(Extracted records)
=-=-=-=-=

-- ==== Sys2Proof/Machine/Security.lean ====
section
/-! DEFINITION. Keys, sessions, the life cycle, attestation and tamper (R356 to R360, R369 to R383, R390). -/

namespace Sys2Proof.Machine

/-- A row that writes one object whose accepted write also changes the fuses, as they and the device stood before it. -/
def fuseWrite (o : Desc) (a : Act) (blow : Fuses → Dev → Wr → Fuses) (idx sub : Nat) (w : Wr) (s : State) : State :=
  if s.dev.dictionary then
    let r := runWrite o a idx sub w s.dev
    { s with fuses := if r.2 = 0 then blow s.fuses s.dev w else s.fuses, dev := r.1 }
  else s

/-! ### What depends on a key (R359, R360) -/

/-- Some image that runs, has been committed or is staged meets p. -/
def Dev.anyImage (d : Dev) (p : Header → Bool) : Bool :=
  let c := d.config
  c.running.any (fun i => p i.header) || c.partials.any (fun i => p i.header) || c.staged.any (fun i => p i.header)

/-- Slots that hold an image meeting p change their state. -/
def Dev.markSlots (d : Dev) (p : Header → Bool) (state : Nat) : Dev :=
  forEach 10 (fun n e =>
    let x := e.slot n
    if 2 ≤ x.state && p x.header then e.setSlot n { x with state := state } else e) d

/-! ### Keys (R357, R359) -/

/-- Programming a key slot is permitted (R356, R378). -/
def keyProgramPermitted (f : Fuses) (lc slot : Nat) : Bool :=
  if slot < 4 then lc = 1 || lc = 2 else f.variantS && 1 ≤ lc && lc ≤ 4

/-- A key slot holds a key or has been revoked. -/
def keySlotTaken (f : Fuses) (d : Dev) (slot : Nat) : Bool :=
  if slot < 4 then f.keysProgrammed.getLsbD slot || f.keysRevoked.getLsbD slot
  else d.nv.batteryKeys.any (fun k => k.1 + 0x10 == slot)

/-- The key in a KEY_PROGRAM body, unwrapped (R357): salt and info follow the device's number and the slot. -/
def unwrapKey (f : Fuses) (b : List Byte) : Option (List Byte) :=
  let info : List Byte := [0x59, 0x48, 0x39, 0x36, 0x30, 0x30, 0x20, 0x4B, 0x45, 0x59]
  Config.keyUnwrap (Config.agreeKey ((b.drop 4).take 132) (leBytes 8 f.uid ++ info ++ b.take 1)) ((b.drop 136).take 40)

def actKeyProgram (f : Fuses) : Act where
  check := fun _ w =>
    let slot := leAt w.bytes 0 1
    if w.bytes.length ≠ 176 || leAt w.bytes 1 3 ≠ 0 || !keySlotDefined slot || slot = 0xFF then 0x0B06 else 0
  allow := fun d w =>
    let slot := leAt w.bytes 0 1
    if keySlotTaken f d slot || !keyProgramPermitted f d.lc slot || !Config.onCurve ((w.bytes.drop 4).take 132) ||
      (unwrapKey f w.bytes).isNone then 0x0230 else 0
  apply := fun d w =>
    let slot := leAt w.bytes 0 1
    if slot < 4 then d
    else { d with nv := { d.nv with batteryKeys := tabIns d.nv.batteryKeys (slot - 0x10) ((unwrapKey f w.bytes).getD []) } }

/-- The fuses after KEY_PROGRAM: a fuse slot takes its key. -/
def blowKey (f : Fuses) (_ : Dev) (w : Wr) : Fuses :=
  let slot := leAt w.bytes 0 1
  if slot < 4 then
    { f with keysProgrammed := f.keysProgrammed ||| BitVec.ofNat 4 (2 ^ slot)
             keyValues := tabIns f.keyValues slot ((unwrapKey f w.bytes).getD []) }
  else f

/-- KEY_PROGRAM (R357). -/
def execKeyProgram (w : Wr) (s : State) : Host.Outcome State Fault Refusal :=
  .next (fuseWrite objKeyProgram (actKeyProgram s.fuses) blowKey 0x2201 2 w s)

/-- Revocation is permitted (R378). -/
def revokePermitted (lc : Nat) : Bool := 2 ≤ lc && lc ≤ 4

def actKeyRevoke : Act where
  check := fun _ w => if keySlotDefined (objKeyRevoke.num w) && objKeyRevoke.num w ≠ 0xFF then 0 else 0x0B05
  allow := fun d w =>
    if !revokePermitted d.lc || d.anyImage (fun h => h.keySlot == objKeyRevoke.num w) then 0x0232 else 0
  apply := fun d w =>
    let slot := objKeyRevoke.num w
    let d := { d with nv := { d.nv with batteryKeys := d.nv.batteryKeys.filter (fun k => k.1 + 0x10 != slot) } }
    d.markSlots (fun h => h.keySlot == slot) 3

/-- The fuses after KEY_REVOKE: the revocation fuse of a fuse key. -/
def blowKeyRevoke (f : Fuses) (_ : Dev) (w : Wr) : Fuses :=
  let k := objKeyRevoke.num w
  if k < 4 then { f with keysRevoked := f.keysRevoked ||| BitVec.ofNat 4 (2 ^ k) } else f

/-- KEY_REVOKE: the revocation fuse of a fuse key; a battery slot is zeroised (R359). -/
def execKeyRevoke (w : Wr) (s : State) : Host.Outcome State Fault Refusal :=
  .next (fuseWrite objKeyRevoke actKeyRevoke blowKeyRevoke 0x2201 3 w s)

/-! ### Owner keys (R358, R359) -/

def actOwnerKeyProgram (f : Fuses) : Act where
  check := fun _ w => if w.bytes.length ≠ 136 || leAt w.bytes 0 4 > 3 then 0x0B06 else 0
  allow := fun d w =>
    let i := leAt w.bytes 0 1
    if f.ownersProgrammed.getLsbD i || !Config.onCurve (w.bytes.drop 4) || !(d.lc = 1 || d.lc = 2) then 0x0231 else 0
  apply := fun d _ => d

/-- The fuses after OWNER_KEY_PROGRAM: they keep the digest of the key. -/
def blowOwner (f : Fuses) (_ : Dev) (w : Wr) : Fuses :=
  let i := leAt w.bytes 0 1
  { f with ownersProgrammed := f.ownersProgrammed ||| BitVec.ofNat 4 (2 ^ i)
           ownerDigests := tabIns (tabDel f.ownerDigests i) i (Config.sha512 (w.bytes.drop 4)) }

/-- OWNER_KEY_PROGRAM (R358). -/
def execOwnerKeyProgram (w : Wr) (s : State) : Host.Outcome State Fault Refusal :=
  .next (fuseWrite objOwnerKeyProgram (actOwnerKeyProgram s.fuses) blowOwner 0x2202 2 w s)

/-! ### Sessions (R369 to R373) -/

/-- Object index of the session of transport t: CAN FD, PCI Express, JTAG. -/
def sessionIdx (t : Nat) : Nat := 0x2210 + t

/-- Session t ends; logged where it ends by a time-out or a reset of its transport (R372). -/
def Dev.endSession (d : Dev) (t : Nat) (logged : Bool) : Dev :=
  let x := d.session t
  match x.role with
  | none => d
  | some _ =>
    let d := d.setSession t { x with role := none }
    if logged then d.log 0x0213 (sessionIdx t) 0 else d

/-- Every session ends. -/
def Dev.endSessions (d : Dev) : Dev := forEach 3 (fun t e => e.endSession t false) d

/-- A transport resets: its session ends, and a challenge pending on it with it (R372). -/
def Dev.transportReset (d : Dev) (t : Nat) : Dev :=
  let d := d.endSession t true
  d.setSession t { d.session t with pending := false }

=-=-=-=-=

- _WHAT TO WORK ON_
Produce an exact copy of the entries above.

- _SOLUTION TO THIS EXERCISE_
-- ==== Sys2Proof/Machine/Security.lean ====
section
/-! DEFINITION. Keys, sessions, the life cycle, attestation and tamper (R356 to R360, R369 to R383, R390). -/

namespace Sys2Proof.Machine

/-- A row that writes one object whose accepted write also changes the fuses, as they and the device stood before it. -/
def fuseWrite (o : Desc) (a : Act) (blow : Fuses → Dev → Wr → Fuses) (idx sub : Nat) (w : Wr) (s : State) : State :=
  if s.dev.dictionary then
    let r := runWrite o a idx sub w s.dev
    { s with fuses := if r.2 = 0 then blow s.fuses s.dev w else s.fuses, dev := r.1 }
  else s

/-! ### What depends on a key (R359, R360) -/

/-- Some image that runs, has been committed or is staged meets p. -/
def Dev.anyImage (d : Dev) (p : Header → Bool) : Bool :=
  let c := d.config
  c.running.any (fun i => p i.header) || c.partials.any (fun i => p i.header) || c.staged.any (fun i => p i.header)

/-- Slots that hold an image meeting p change their state. -/
def Dev.markSlots (d : Dev) (p : Header → Bool) (state : Nat) : Dev :=
  forEach 10 (fun n e =>
    let x := e.slot n
    if 2 ≤ x.state && p x.header then e.setSlot n { x with state := state } else e) d

/-! ### Keys (R357, R359) -/

/-- Programming a key slot is permitted (R356, R378). -/
def keyProgramPermitted (f : Fuses) (lc slot : Nat) : Bool :=
  if slot < 4 then lc = 1 || lc = 2 else f.variantS && 1 ≤ lc && lc ≤ 4

/-- A key slot holds a key or has been revoked. -/
def keySlotTaken (f : Fuses) (d : Dev) (slot : Nat) : Bool :=
  if slot < 4 then f.keysProgrammed.getLsbD slot || f.keysRevoked.getLsbD slot
  else d.nv.batteryKeys.any (fun k => k.1 + 0x10 == slot)

/-- The key in a KEY_PROGRAM body, unwrapped (R357): salt and info follow the device's number and the slot. -/
def unwrapKey (f : Fuses) (b : List Byte) : Option (List Byte) :=
  let info : List Byte := [0x59, 0x48, 0x39, 0x36, 0x30, 0x30, 0x20, 0x4B, 0x45, 0x59]
  Config.keyUnwrap (Config.agreeKey ((b.drop 4).take 132) (leBytes 8 f.uid ++ info ++ b.take 1)) ((b.drop 136).take 40)

def actKeyProgram (f : Fuses) : Act where
  check := fun _ w =>
    let slot := leAt w.bytes 0 1
    if w.bytes.length ≠ 176 || leAt w.bytes 1 3 ≠ 0 || !keySlotDefined slot || slot = 0xFF then 0x0B06 else 0
  allow := fun d w =>
    let slot := leAt w.bytes 0 1
    if keySlotTaken f d slot || !keyProgramPermitted f d.lc slot || !Config.onCurve ((w.bytes.drop 4).take 132) ||
      (unwrapKey f w.bytes).isNone then 0x0230 else 0
  apply := fun d w =>
    let slot := leAt w.bytes 0 1
    if slot < 4 then d
    else { d with nv := { d.nv with batteryKeys := tabIns d.nv.batteryKeys (slot - 0x10) ((unwrapKey f w.bytes).getD []) } }

/-- The fuses after KEY_PROGRAM: a fuse slot takes its key. -/
def blowKey (f : Fuses) (_ : Dev) (w : Wr) : Fuses :=
  let slot := leAt w.bytes 0 1
  if slot < 4 then
    { f with keysProgrammed := f.keysProgrammed ||| BitVec.ofNat 4 (2 ^ slot)
             keyValues := tabIns f.keyValues slot ((unwrapKey f w.bytes).getD []) }
  else f

/-- KEY_PROGRAM (R357). -/
def execKeyProgram (w : Wr) (s : State) : Host.Outcome State Fault Refusal :=
  .next (fuseWrite objKeyProgram (actKeyProgram s.fuses) blowKey 0x2201 2 w s)

/-- Revocation is permitted (R378). -/
def revokePermitted (lc : Nat) : Bool := 2 ≤ lc && lc ≤ 4

def actKeyRevoke : Act where
  check := fun _ w => if keySlotDefined (objKeyRevoke.num w) && objKeyRevoke.num w ≠ 0xFF then 0 else 0x0B05
  allow := fun d w =>
    if !revokePermitted d.lc || d.anyImage (fun h => h.keySlot == objKeyRevoke.num w) then 0x0232 else 0
  apply := fun d w =>
    let slot := objKeyRevoke.num w
    let d := { d with nv := { d.nv with batteryKeys := d.nv.batteryKeys.filter (fun k => k.1 + 0x10 != slot) } }
    d.markSlots (fun h => h.keySlot == slot) 3

/-- The fuses after KEY_REVOKE: the revocation fuse of a fuse key. -/
def blowKeyRevoke (f : Fuses) (_ : Dev) (w : Wr) : Fuses :=
  let k := objKeyRevoke.num w
  if k < 4 then { f with keysRevoked := f.keysRevoked ||| BitVec.ofNat 4 (2 ^ k) } else f

/-- KEY_REVOKE: the revocation fuse of a fuse key; a battery slot is zeroised (R359). -/
def execKeyRevoke (w : Wr) (s : State) : Host.Outcome State Fault Refusal :=
  .next (fuseWrite objKeyRevoke actKeyRevoke blowKeyRevoke 0x2201 3 w s)

/-! ### Owner keys (R358, R359) -/

def actOwnerKeyProgram (f : Fuses) : Act where
  check := fun _ w => if w.bytes.length ≠ 136 || leAt w.bytes 0 4 > 3 then 0x0B06 else 0
  allow := fun d w =>
    let i := leAt w.bytes 0 1
    if f.ownersProgrammed.getLsbD i || !Config.onCurve (w.bytes.drop 4) || !(d.lc = 1 || d.lc = 2) then 0x0231 else 0
  apply := fun d _ => d

/-- The fuses after OWNER_KEY_PROGRAM: they keep the digest of the key. -/
def blowOwner (f : Fuses) (_ : Dev) (w : Wr) : Fuses :=
  let i := leAt w.bytes 0 1
  { f with ownersProgrammed := f.ownersProgrammed ||| BitVec.ofNat 4 (2 ^ i)
           ownerDigests := tabIns (tabDel f.ownerDigests i) i (Config.sha512 (w.bytes.drop 4)) }

/-- OWNER_KEY_PROGRAM (R358). -/
def execOwnerKeyProgram (w : Wr) (s : State) : Host.Outcome State Fault Refusal :=
  .next (fuseWrite objOwnerKeyProgram (actOwnerKeyProgram s.fuses) blowOwner 0x2202 2 w s)

/-! ### Sessions (R369 to R373) -/

/-- Object index of the session of transport t: CAN FD, PCI Express, JTAG. -/
def sessionIdx (t : Nat) : Nat := 0x2210 + t

/-- Session t ends; logged where it ends by a time-out or a reset of its transport (R372). -/
def Dev.endSession (d : Dev) (t : Nat) (logged : Bool) : Dev :=
  let x := d.session t
  match x.role with
  | none => d
  | some _ =>
    let d := d.setSession t { x with role := none }
    if logged then d.log 0x0213 (sessionIdx t) 0 else d

/-- Every session ends. -/
def Dev.endSessions (d : Dev) : Dev := forEach 3 (fun t e => e.endSession t false) d

/-- A transport resets: its session ends, and a challenge pending on it with it (R372). -/
def Dev.transportReset (d : Dev) (t : Nat) : Dev :=
  let d := d.endSession t true
  d.setSession t { d.session t with pending := false }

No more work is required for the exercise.